== What is needed ==
Work through the material below and tally the lines holding "spec"; only the tally should be returned.

== Records provided ==

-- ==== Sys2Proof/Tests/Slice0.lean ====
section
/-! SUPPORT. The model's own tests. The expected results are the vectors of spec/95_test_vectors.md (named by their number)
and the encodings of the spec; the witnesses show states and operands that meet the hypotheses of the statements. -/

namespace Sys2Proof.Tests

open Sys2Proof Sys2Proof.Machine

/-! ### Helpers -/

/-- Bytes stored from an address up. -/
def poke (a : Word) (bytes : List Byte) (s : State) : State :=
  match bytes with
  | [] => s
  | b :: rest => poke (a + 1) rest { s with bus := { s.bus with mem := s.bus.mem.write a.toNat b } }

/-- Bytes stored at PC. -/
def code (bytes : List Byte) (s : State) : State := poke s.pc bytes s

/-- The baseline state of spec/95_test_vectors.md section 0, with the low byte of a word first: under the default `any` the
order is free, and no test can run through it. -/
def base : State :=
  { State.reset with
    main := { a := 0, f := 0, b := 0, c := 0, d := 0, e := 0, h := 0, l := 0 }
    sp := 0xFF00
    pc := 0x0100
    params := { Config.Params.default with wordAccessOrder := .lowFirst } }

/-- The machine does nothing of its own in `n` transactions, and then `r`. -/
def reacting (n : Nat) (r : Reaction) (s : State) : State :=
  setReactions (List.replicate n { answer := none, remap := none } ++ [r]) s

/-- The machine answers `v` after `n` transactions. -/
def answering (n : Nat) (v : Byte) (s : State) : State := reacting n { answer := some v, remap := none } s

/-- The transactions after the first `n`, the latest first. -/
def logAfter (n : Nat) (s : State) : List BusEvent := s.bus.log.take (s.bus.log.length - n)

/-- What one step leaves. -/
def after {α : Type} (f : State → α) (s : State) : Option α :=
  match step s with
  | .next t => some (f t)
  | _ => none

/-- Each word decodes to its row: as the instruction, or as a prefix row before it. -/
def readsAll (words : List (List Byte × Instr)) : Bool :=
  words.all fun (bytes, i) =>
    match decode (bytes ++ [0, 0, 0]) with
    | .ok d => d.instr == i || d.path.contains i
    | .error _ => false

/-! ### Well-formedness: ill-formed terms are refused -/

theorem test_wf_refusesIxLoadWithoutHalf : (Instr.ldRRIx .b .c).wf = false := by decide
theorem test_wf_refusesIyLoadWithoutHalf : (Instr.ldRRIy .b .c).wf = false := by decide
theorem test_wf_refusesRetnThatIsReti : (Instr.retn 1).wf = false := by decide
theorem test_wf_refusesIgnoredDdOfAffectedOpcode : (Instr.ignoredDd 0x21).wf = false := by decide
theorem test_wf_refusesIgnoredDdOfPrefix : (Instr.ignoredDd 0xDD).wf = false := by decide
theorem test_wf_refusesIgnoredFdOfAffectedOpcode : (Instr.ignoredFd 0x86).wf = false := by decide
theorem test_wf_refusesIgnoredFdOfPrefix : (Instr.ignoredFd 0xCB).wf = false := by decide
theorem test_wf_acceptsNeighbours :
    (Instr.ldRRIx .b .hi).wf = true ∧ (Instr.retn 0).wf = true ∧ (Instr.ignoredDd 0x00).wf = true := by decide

...

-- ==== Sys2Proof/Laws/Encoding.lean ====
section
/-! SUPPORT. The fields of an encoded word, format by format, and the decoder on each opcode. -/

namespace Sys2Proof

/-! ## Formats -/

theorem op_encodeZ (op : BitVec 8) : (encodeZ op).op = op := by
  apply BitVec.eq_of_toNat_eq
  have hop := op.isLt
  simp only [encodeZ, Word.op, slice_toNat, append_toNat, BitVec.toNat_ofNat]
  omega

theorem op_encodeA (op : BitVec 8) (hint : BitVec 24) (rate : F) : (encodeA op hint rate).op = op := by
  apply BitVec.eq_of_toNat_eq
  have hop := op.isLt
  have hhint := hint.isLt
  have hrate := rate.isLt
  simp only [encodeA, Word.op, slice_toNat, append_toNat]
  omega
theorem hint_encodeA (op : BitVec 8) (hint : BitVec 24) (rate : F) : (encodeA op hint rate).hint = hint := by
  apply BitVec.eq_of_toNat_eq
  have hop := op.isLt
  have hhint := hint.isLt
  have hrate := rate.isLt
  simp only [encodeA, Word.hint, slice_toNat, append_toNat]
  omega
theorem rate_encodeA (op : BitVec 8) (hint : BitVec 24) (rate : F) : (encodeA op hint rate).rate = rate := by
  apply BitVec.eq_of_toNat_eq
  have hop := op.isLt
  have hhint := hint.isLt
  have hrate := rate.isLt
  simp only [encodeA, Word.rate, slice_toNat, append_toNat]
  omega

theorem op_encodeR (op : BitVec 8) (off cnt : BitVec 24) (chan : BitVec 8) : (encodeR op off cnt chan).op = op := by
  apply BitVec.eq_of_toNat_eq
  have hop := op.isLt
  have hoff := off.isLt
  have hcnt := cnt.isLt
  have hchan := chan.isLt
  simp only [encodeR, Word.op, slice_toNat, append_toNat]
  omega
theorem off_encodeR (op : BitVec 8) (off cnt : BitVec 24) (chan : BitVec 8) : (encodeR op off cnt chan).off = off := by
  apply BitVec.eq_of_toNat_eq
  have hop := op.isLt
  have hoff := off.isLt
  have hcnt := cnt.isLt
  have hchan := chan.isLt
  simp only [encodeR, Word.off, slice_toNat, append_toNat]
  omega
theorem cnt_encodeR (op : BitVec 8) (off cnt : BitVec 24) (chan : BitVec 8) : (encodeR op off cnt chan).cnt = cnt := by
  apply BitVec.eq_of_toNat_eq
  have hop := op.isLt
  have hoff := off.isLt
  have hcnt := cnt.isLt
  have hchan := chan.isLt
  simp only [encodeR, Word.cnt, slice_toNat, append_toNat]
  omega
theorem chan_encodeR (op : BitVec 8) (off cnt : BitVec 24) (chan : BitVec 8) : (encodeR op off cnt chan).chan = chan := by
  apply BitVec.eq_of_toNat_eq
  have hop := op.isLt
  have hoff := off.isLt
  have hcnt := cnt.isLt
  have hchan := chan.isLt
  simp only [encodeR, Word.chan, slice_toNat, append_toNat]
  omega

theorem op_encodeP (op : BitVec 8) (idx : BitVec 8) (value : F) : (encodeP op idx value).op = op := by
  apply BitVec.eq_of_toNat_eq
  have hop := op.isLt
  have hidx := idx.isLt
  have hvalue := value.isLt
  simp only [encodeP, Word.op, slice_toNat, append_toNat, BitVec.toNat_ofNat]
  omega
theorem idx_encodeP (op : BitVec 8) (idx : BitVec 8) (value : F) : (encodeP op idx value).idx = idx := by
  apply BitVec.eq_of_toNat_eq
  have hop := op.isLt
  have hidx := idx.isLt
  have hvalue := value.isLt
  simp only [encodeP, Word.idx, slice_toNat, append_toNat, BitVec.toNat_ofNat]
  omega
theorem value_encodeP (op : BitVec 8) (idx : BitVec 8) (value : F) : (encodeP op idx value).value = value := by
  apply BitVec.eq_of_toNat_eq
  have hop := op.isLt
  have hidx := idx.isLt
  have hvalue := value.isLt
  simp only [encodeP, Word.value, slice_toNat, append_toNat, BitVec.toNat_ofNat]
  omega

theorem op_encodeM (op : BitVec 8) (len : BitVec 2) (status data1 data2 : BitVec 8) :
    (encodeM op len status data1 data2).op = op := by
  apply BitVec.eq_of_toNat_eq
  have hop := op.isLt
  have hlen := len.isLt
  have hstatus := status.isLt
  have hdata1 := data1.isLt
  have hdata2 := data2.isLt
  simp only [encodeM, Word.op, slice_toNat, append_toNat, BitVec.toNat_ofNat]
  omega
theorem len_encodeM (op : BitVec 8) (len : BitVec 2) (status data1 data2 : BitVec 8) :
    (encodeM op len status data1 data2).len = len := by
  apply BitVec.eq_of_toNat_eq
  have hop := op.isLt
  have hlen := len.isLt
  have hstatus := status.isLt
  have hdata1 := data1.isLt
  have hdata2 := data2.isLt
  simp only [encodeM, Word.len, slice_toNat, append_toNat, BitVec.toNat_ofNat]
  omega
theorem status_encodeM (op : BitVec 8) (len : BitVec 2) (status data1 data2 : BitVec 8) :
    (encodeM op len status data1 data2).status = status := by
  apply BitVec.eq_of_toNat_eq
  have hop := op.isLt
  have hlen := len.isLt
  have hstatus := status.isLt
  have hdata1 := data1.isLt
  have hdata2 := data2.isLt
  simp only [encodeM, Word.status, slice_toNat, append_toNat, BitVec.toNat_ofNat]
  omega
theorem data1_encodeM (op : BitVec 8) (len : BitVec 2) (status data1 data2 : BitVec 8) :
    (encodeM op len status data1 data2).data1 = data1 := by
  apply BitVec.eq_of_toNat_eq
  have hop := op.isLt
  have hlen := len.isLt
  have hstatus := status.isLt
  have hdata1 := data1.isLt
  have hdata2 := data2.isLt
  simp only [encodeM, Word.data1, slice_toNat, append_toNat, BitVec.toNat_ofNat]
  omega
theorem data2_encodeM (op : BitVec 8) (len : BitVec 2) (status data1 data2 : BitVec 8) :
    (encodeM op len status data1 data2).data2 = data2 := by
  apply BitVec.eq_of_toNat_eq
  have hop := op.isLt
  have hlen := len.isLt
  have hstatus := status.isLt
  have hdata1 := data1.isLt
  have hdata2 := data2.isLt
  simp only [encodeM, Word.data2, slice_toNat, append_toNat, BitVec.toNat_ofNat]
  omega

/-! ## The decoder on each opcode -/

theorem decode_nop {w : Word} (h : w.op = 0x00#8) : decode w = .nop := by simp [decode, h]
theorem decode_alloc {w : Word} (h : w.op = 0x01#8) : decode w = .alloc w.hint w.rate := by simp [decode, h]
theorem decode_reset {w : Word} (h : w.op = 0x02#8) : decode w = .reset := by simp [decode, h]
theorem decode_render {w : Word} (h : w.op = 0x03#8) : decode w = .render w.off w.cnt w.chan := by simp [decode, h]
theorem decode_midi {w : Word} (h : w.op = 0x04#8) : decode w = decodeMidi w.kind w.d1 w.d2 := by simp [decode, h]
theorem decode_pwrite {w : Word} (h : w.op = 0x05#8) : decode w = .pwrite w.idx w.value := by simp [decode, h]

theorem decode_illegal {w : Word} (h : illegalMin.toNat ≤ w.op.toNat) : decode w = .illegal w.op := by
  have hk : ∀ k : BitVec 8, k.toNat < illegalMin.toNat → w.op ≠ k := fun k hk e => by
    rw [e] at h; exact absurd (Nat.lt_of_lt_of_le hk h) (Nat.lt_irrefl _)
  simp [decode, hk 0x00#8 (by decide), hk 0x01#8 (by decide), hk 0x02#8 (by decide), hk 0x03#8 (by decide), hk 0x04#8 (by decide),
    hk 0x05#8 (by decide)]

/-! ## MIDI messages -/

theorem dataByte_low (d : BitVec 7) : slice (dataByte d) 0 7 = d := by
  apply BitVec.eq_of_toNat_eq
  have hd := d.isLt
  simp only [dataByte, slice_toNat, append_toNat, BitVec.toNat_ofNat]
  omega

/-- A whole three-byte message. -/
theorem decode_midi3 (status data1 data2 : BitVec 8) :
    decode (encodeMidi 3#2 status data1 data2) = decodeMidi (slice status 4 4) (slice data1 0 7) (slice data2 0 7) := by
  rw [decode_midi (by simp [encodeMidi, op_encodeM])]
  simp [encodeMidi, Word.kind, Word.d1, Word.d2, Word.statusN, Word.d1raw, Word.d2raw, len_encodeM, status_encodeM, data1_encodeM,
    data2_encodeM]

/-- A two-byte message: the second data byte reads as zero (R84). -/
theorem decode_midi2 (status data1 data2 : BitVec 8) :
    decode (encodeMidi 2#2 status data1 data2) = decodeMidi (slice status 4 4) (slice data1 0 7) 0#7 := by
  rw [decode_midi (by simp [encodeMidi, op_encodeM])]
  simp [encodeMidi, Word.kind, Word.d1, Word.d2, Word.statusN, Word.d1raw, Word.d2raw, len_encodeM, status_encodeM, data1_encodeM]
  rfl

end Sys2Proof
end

== Response ==
3